Visual Jenga: Discovering Object Dependencies via Counterfactual Inpainting
Anand Bhattad, Konpat Preechakul, Alexei A. Efros
TL;DR
Visual Jenga introduces a training-free, counterfactual inpainting-based framework to uncover object dependencies in single images by sequentially removing objects while preserving scene coherence. The method leverages asymmetries in object relationships, approximating conditional probabilities with inpainting diversity scored by CLIP and DINO, and ranks removal order accordingly. Evaluations on NYU-v2 and HardParse, plus full-scene decompositions, demonstrate strong pairwise accuracy and plausible sequential removals, outperforming simple heuristics and revealing practical insights for scene understanding and manipulation. The work highlights both the promise of large generative models for counterfactual reasoning and the need for end-to-end, physically grounded approaches to capture richer dependencies in real-world scenes.
Abstract
This paper proposes a novel scene understanding task called Visual Jenga. Drawing inspiration from the game Jenga, the proposed task involves progressively removing objects from a single image until only the background remains.

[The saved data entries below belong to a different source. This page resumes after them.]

/-- Send the message of a vector that is pending, if nothing masks it now. -/
def State.flushVector (s : State) (p v : Nat) : State :=
  let e := (s.port p).entry v
  if e.pending && !e.masked && !(s.port p).fnMask && s.msixOpen p then (s.setPending p v false).sendMsix p v else s

/-- Send one message for each vector that is pending and not masked (R417). -/
def State.flushVectors (s : State) (p : Nat) : State := ((s.port p).msix.map (·.1)).foldl (fun s v => s.flushVector p v) s

/-- Write a vector's mask bit. -/
def State.maskVector (s : State) (p v : Nat) (mask : Bool) : State :=
  (s.modPort p (fun q => { q with msix := Tab.put q.msix v { q.entry v with masked := mask } })).flushVector p v

/-- Write of a vector's mask bit; an event that contends with it sets the pending bit of a masked vector, and gives one
message with an unmask (R416). DEDUCED: notes/assumptions/50. -/
def evVectorControlWrite (p v : Nat) (mask contend : Bool) (s : State) : State :=
  s.hostAccess p (fun s => (if contend then s.setPending p v true else s).maskVector p v mask)

/-- Write of the Function Mask (R416). -/
def evFunctionMaskWrite (p : Nat) (mask : Bool) (s : State) : State :=
  if (s.port p).linkUp && !(s.port p).perst then
    ((s.tlpIn p).modPort p (fun q => { q with fnMask := mask })).flushVectors p
  else s

/-- MSI-X Enable becomes 1 (R417). -/
def evMsixEnableSet (p : Nat) (s : State) : State :=
  if (s.port p).linkUp && !(s.port p).perst then
    ((s.tlpIn p).modPort p (fun q => { q with msixEnable := true })).flushVectors p
  else s

/-- A 4-byte write in the MSI-X table (R414). DEDUCED: notes/assumptions/50. -/
def State.msixWrite (s : State) (p off v : Nat) : State :=
  let n := (off - 0x20000) / 16
  let r := off % 16
  let put (f : MsixEntry → MsixEntry) : State := s.modPort p (fun q => { q with msix := Tab.put q.msix n (f (q.entry n)) })
  if r = 0 then put (fun e => { e with addr := halfWord e.addr false v })
  else if r = 4 then put (fun e => { e with addr := halfWord e.addr true v })
  else if r = 8 then put (fun e => { e with data := v })
  else s.maskVector p n (bit v 0)

/-! ### BAR0 writes (R388, R389, R402) -/

/-- Write 1s to the event summary; sets that contend come after the clear (R94, R95). -/
def State.clearEvents (s : State) (p : Nat) (mask contend : BitVec 8) (offset : Nat) : State :=
  let s := s.modPort p (fun q => { q with summary := q.summary &&& ~~~mask })
  ((List.range 8).filter (fun b => contend.getLsbD b)).foldl (fun s b => s.setSummary p b offset) s

/-- Write to the event summary (R94). -/
def evEventSummaryClear (p : Nat) (mask contend : BitVec 8) (offset : Nat) (s : State) : State :=
  s.hostAccess p (fun s => s.clearEvents p mask contend offset)

/-- One 4-byte write to BAR0; what names no register, or a read-only one, changes nothing (R389, R548). DEDUCED: notes/assumptions/49. -/
def State.write32 (s : State) (p off v : Nat) : State :=
  if 0x1000 ≤ off && off < 0x1024 then s.adminWrite p off v
  else if off = 0x1024 then (if bit v 0 then s.adminOn p else s.adminOff p)
  else if off = 0x1100 then s.clearEvents p (BitVec.ofNat 8 v) 0#8 0
  else if off = 0x1104 then s.modPort p (fun q => { q with eventEnable := BitVec.ofNat 8 v })
  else if 0x10000 ≤ off && off < 0x20000 then s.bellWrite p off v
  else if 0x20000 ≤ off && off < 0x28000 then s.msixWrite p off v
  else s

/-- The offset lies in the register, doorbell or MSI-X regions (R388, R389). -/
def controlRegion (off : Nat) : Bool :=
  decide (off < 0x2000) || (decide (0x10000 ≤ off) && decide (off < 0x28000)) || (decide (0x30000 ≤ off) && decide (off < 0x30100))

/-- A BAR0 write access is discarded (R389, R418, R554). -/
def State.badAccess (s : State) (p off : Nat) : State := (s.count 6 p 9 1).setSummary p 6 off

/-- 4-byte writes in ascending order. DEDUCED: notes/assumptions/49. -/
def State.writeSeries (s : State) (p : Nat) : Nat → Nat → List Byte → State
  | 0, _, _ => s
  | n + 1, off, data => if data.isEmpty then s else (s.write32 p off (fieldAt data 0 4)).writeSeries p n (off + 4) (data.drop 4)

/-- Host write to BAR0 (R389, R402): a poisoned one is discarded. -/
def evRegisterWrite (p off : Nat) (data : List Byte) (mark : TlpMark) (s : State) : State :=
  let poisoned := mark == .poisoned
  s.hostWriteIn p mark (fun s =>
    if 0x1000000 ≤ off && off < 0x2000000 then
      s.feedWrite ((off - 0x1000000) / 4096) (if 2048 ≤ off % 4096 then 10 else 9) (off % 2048) data poisoned
    else if !controlRegion off || poisoned then s
    else if off % 4 = 0 && data.length % 4 = 0 && !data.isEmpty then s.writeSeries p (data.length / 4) off data
    else s.badAccess p off)

/-! ### BAR2 (R391 to R397) -/

/-- The entry of a BAR2 offset, its page and its byte (R391). -/
def Port.window (q : Port) (off : Nat) : Bar2Entry × Nat × Nat :=
  let e := Tab.get Bar2Entry.reset q.bar2 (off / 2 ^ 24 % 4096)
  (e, 8 * e.group + off / 2 ^ 21 % 8, off % 2 ^ 21)

/-- Host read through BAR2 (R395, R401). DEDUCED: notes/assumptions/49. -/
def evBar2Read (p : Nat) (req : ReadTag) (off len : Nat) (s : State) : State :=
  let tag := req.tag
  s.request p (if req.badEcrc then .badEcrc else .good) (fun s =>
    let (e, page, at') := (s.port p).window off
    if (s.port p).d3hot || !e.rd || 2 ^ 36 ≤ off then ((s.unsupported p false).tlpOut p).emit (.completion p tag 1 [])
    else s.ask (.read p tag page at' len e.nosnoop))

/-- Host write through BAR2 (R333, R395, R402). -/
def evBar2Write (p off : Nat) (data : List Byte) (mark : TlpMark) (s : State) : State :=
  s.request p mark (fun s =>
    let (e, page, at') := (s.port p).window off
    let bad := mark == .poisoned
    if (s.port p).d3hot || !e.wr || 2 ^ 36 ≤ off then s.unsupported p true
    else
      let room := pageBytes - at'
      let s := s.ask (.write page at' (data.take room) bad)
      if data.length ≤ room then s else s.ask (.write (page + 1) 0 (data.drop room) bad))

/-- A BAR2 read has not completed within 1 ms (R395). -/
def evBar2ReadTimeout (p tag : Nat) (s : State) : State :=
  if !(s.port p).linkUp || (s.port p).perst then s
  else
    let s := s.dropHeldReqs (fun r => StoreReq.readOf p tag r)
    let (s, h) := ((s.tlpIn p).count 6 p 8 1).unstated
    ((s.logError p 6 1 (some h)).tlpOut p).emit (.completion p tag 2 [])

/-! ### Failed reads (R403 to R405, R412) -/

/-- A read that the device may have outstanding under a tag. -/
def State.outstanding (s : State) (p tag : Nat) : DevRead → Bool
  | .command _ => true
  | .parameters _ _ => true
  | .descriptor ch => (s.dmach ch).reading && (s.dmach ch).port == p && (s.dmach ch).tag == tag
  | .barrier ch => (s.dmach ch).barrier && (s.dmach ch).port == p && (s.dmach ch).tag == tag
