-- ==== Sys2Proof/Machine/Time.lean ====
section
/-! DEFINITION. Time bases, PPS, time of day, steps and slews (R441 to R463), and scheduled actions (R464 to R469). -/

namespace Sys2Proof.Machine

/-! ### Counting (R443, R453, R463) -/

/-- A base after one island period with TREF present (R443): 1 ns, the rate, and what is left of a slew. DEDUCED: notes/assumptions/57. -/
def Tb.advance (t : Tb) : Tb :=
  let a := min t.slewPpb.natAbs t.slewLeft
  { t with val := ((t.val : Int) + nsUnit + t.rate + 65536 * t.slewPpb.sign * a).toNat, slewLeft := t.slewLeft - a }

/-- The numbers of the bases. -/
def bases : List Nat := [0, 1, 2, 3]

/-- One island period passes (R443, R463): every base counts, in every powered state (R444). DESIGN CHOICE: notes/assumptions/23. -/
def State.tick (s : State) : State :=
  if !s.live then s
  else if s.trefGood then bases.foldl (fun s b => s.modTb b Tb.advance) s
  else
    let d := Config.oscillatorStep s.free
    bases.foldl (fun s b => s.modTb b (fun t => { t with val := t.val + d })) { s with free := s.free + 1 }

/-! ### Steps and held stamps (R441, R452, R462) -/

/-- A stamp moved by a step. DEDUCED: notes/assumptions/57. -/
def shiftStamp (d : Int) (t : Nat) : Nat := ((t : Int) + d).toNat

/-- A channel's stamps after a step of TB0. -/
def Chan.shift (c : Chan) (d : Int) : Chan :=
  { c with
    edgeT := shiftStamp d c.edgeT, stamps := c.stamps.map (shiftStamp d), ssiLatch := shiftStamp d c.ssiLatch
    latchT := shiftStamp d c.latchT, mark := none
    history := c.history.map (fun (e : EdgeRec) => { e with t := shiftStamp d e.t, stop := e.stop.map (shiftStamp d) })
    lastNotice := c.lastNotice.map (fun (e : Nat × Nat) => (e.1, if e.2 = 0 then 0 else shiftStamp d (e.2 - 1) + 1)) }

/-- A line's arrival after a step of TB0. -/
def Ln.shift (d : Int) (l : Ln) : Ln := { l with came := shiftStamp d l.came }

/-- What a stage keeps after a step of TB0. -/
def StageMem.shift (d : Int) (m : StageMem) : StageMem := { m with lines := m.lines.map (Ln.shift d) }

/-- A line at a STITCH after a step of TB0. -/
def WLine.shift (d : Int) (c : WLine) : WLine := { c with line := c.line.shift d }

/-- Lines kept along the web after a step of TB0. -/
def shiftKept (d : Int) (t : Tab (List KLine)) : Tab (List KLine) :=
  t.map (fun (e : Nat × List KLine) => (e.1, e.2.map (fun k => { k with came := shiftStamp d k.came })))

/-- A context set aside after a step of TB0. -/
def Run.shift (d : Int) (r : Run) : Run :=
  { r with stage := r.stage.map (fun (e : Nat × StageMem) => (e.1, e.2.shift d)), kept := shiftKept d r.kept, cells := r.cells.map (WLine.shift d) }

Just as Jenga players must understand structural dependencies to maintain tower stability, our task reveals the intrinsic relationships between scene elements by systematically exploring which objects can be removed while preserving scene coherence in both physical and geometric sense. As a starting point for tackling the Visual Jenga task, we propose a simple, data-driven, training-free approach that is surprisingly effective on a range of real-world images. The principle behind our approach is to utilize the asymmetry in the pairwise relationships between objects within a scene and employ a large inpainting model to generate a set of counterfactuals to quantify the asymmetry.